WORK ORDER
From the listing below, copy each line that contains the word "pcSlot".

GIVEN INFORMATION
__________________________________________________
-- ==== Sys2Proof/Laws/State.lean ====
section
/-! SUPPORT. One lemma per field per update of State: the clocked state, the fresh state, an installed state, and
a state with an instruction placed at its pc. -/

namespace Sys2Proof.Machine

section Clocked
variable (v : Option Record) (s : State)

@[simp] theorem clocked_params : (clocked v s).params = s.params := rfl
@[simp] theorem clocked_program : (clocked v s).program = s.program := rfl
@[simp] theorem clocked_pc : (clocked v s).pc = newPc s := rfl
@[simp] theorem clocked_x : (clocked v s).x = wbRegs s := rfl
@[simp] theorem clocked_mem : (clocked v s).mem = memAfter s := rfl
@[simp] theorem clocked_halted :
    (clocked v s).halted =
      haltTest (newIfId v s) (newIdEx s) (newExMem s) (newMemWb s) (newPc s) s.program := rfl
@[simp] theorem clocked_stats : (clocked v s).stats = newStats s := rfl
@[simp] theorem clocked_ifid : (clocked v s).ifid = newIfId v s := rfl
@[simp] theorem clocked_idex : (clocked v s).idex = newIdEx s := rfl
@[simp] theorem clocked_exmem : (clocked v s).exmem = newExMem s := rfl
@[simp] theorem clocked_memwb : (clocked v s).memwb = newMemWb s := rfl
@[simp] theorem clocked_fetchInstr : (clocked v s).fetchInstr = fetched v s := rfl
@[simp] theorem clocked_last : (clocked v s).last = newLast v s := rfl

end Clocked

section Fresh
variable (p : Params) (program : List Record)

@[simp] theorem fresh_params : (State.fresh p program).params = p := rfl
@[simp] theorem fresh_program : (State.fresh p program).program = program := rfl
@[simp] theorem fresh_pc : (State.fresh p program).pc = 0 := rfl
@[simp] theorem fresh_x : (State.fresh p program).x = Vector.replicate 32 0 := rfl
@[simp] theorem fresh_mem : (State.fresh p program).mem = [] := rfl
@[simp] theorem fresh_halted : (State.fresh p program).halted = false := rfl
@[simp] theorem fresh_stats : (State.fresh p program).stats = Stats.reset := rfl
@[simp] theorem fresh_ifid : (State.fresh p program).ifid = none := rfl
@[simp] theorem fresh_idex : (State.fresh p program).idex = none := rfl
@[simp] theorem fresh_exmem : (State.fresh p program).exmem = none := rfl
@[simp] theorem fresh_memwb : (State.fresh p program).memwb = none := rfl
@[simp] theorem fresh_fetchInstr : (State.fresh p program).fetchInstr = none := rfl
@[simp] theorem fresh_last : (State.fresh p program).last = LastStep.reset := rfl

end Fresh

section Installed
variable (e : EngineState) (s : State)

@[simp] theorem installed_params : (installed e s).params = s.params := rfl
@[simp] theorem installed_program : (installed e s).program = s.program := rfl
@[simp] theorem installed_pc : (installed e s).pc = e.pc := rfl
@[simp] theorem installed_x : (installed e s).x = e.x := rfl
@[simp] theorem installed_mem : (installed e s).mem = e.mem := rfl
@[simp] theorem installed_halted : (installed e s).halted = e.halted := rfl
@[simp] theorem installed_stats : (installed e s).stats = e.stats := rfl
@[simp] theorem installed_ifid : (installed e s).ifid = e.ifid := rfl
@[simp] theorem installed_idex : (installed e s).idex = e.idex := rfl
@[simp] theorem installed_exmem : (installed e s).exmem = e.exmem := rfl
@[simp] theorem installed_memwb : (installed e s).memwb = e.memwb := rfl
@[simp] theorem installed_fetchInstr : (installed e s).fetchInstr = e.fetchInstr := rfl
@[simp] theorem installed_last : (installed e s).last = e.last := rfl

end Installed

section Placed
variable (i : Instr) (s : State)

@[simp] theorem placeInstr_params : (placeInstr i s).params = s.params := rfl
@[simp] theorem placeInstr_program : (placeInstr i s).program = programWith s.program (pcSlot s) i := rfl
@[simp] theorem placeInstr_pc : (placeInstr i s).pc = 4 * (pcSlot s : Int) := rfl
@[simp] theorem placeInstr_x : (placeInstr i s).x = s.x := rfl
@[simp] theorem placeInstr_mem : (placeInstr i s).mem = s.mem := rfl
@[simp] theorem placeInstr_halted : (placeInstr i s).halted = false := rfl
@[simp] theorem placeInstr_stats : (placeInstr i s).stats = s.stats := rfl
@[simp] theorem placeInstr_ifid : (placeInstr i s).ifid = s.ifid := rfl
@[simp] theorem placeInstr_exmem : (placeInstr i s).exmem = s.exmem := rfl
@[simp] theorem placeInstr_memwb : (placeInstr i s).memwb = s.memwb := rfl
@[simp] theorem placeInstr_fetchInstr : (placeInstr i s).fetchInstr = s.fetchInstr := rfl
@[simp] theorem placeInstr_last : (placeInstr i s).last = s.last := rfl

end Placed

end Sys2Proof.Machine
end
__________________________________________________
RESPONSE TO THE EXERCISE
@[simp] theorem placeInstr_program : (placeInstr i s).program = programWith s.program (pcSlot s) i := rfl
@[simp] theorem placeInstr_pc : (placeInstr i s).pc = 4 * (pcSlot s : Int) := rfl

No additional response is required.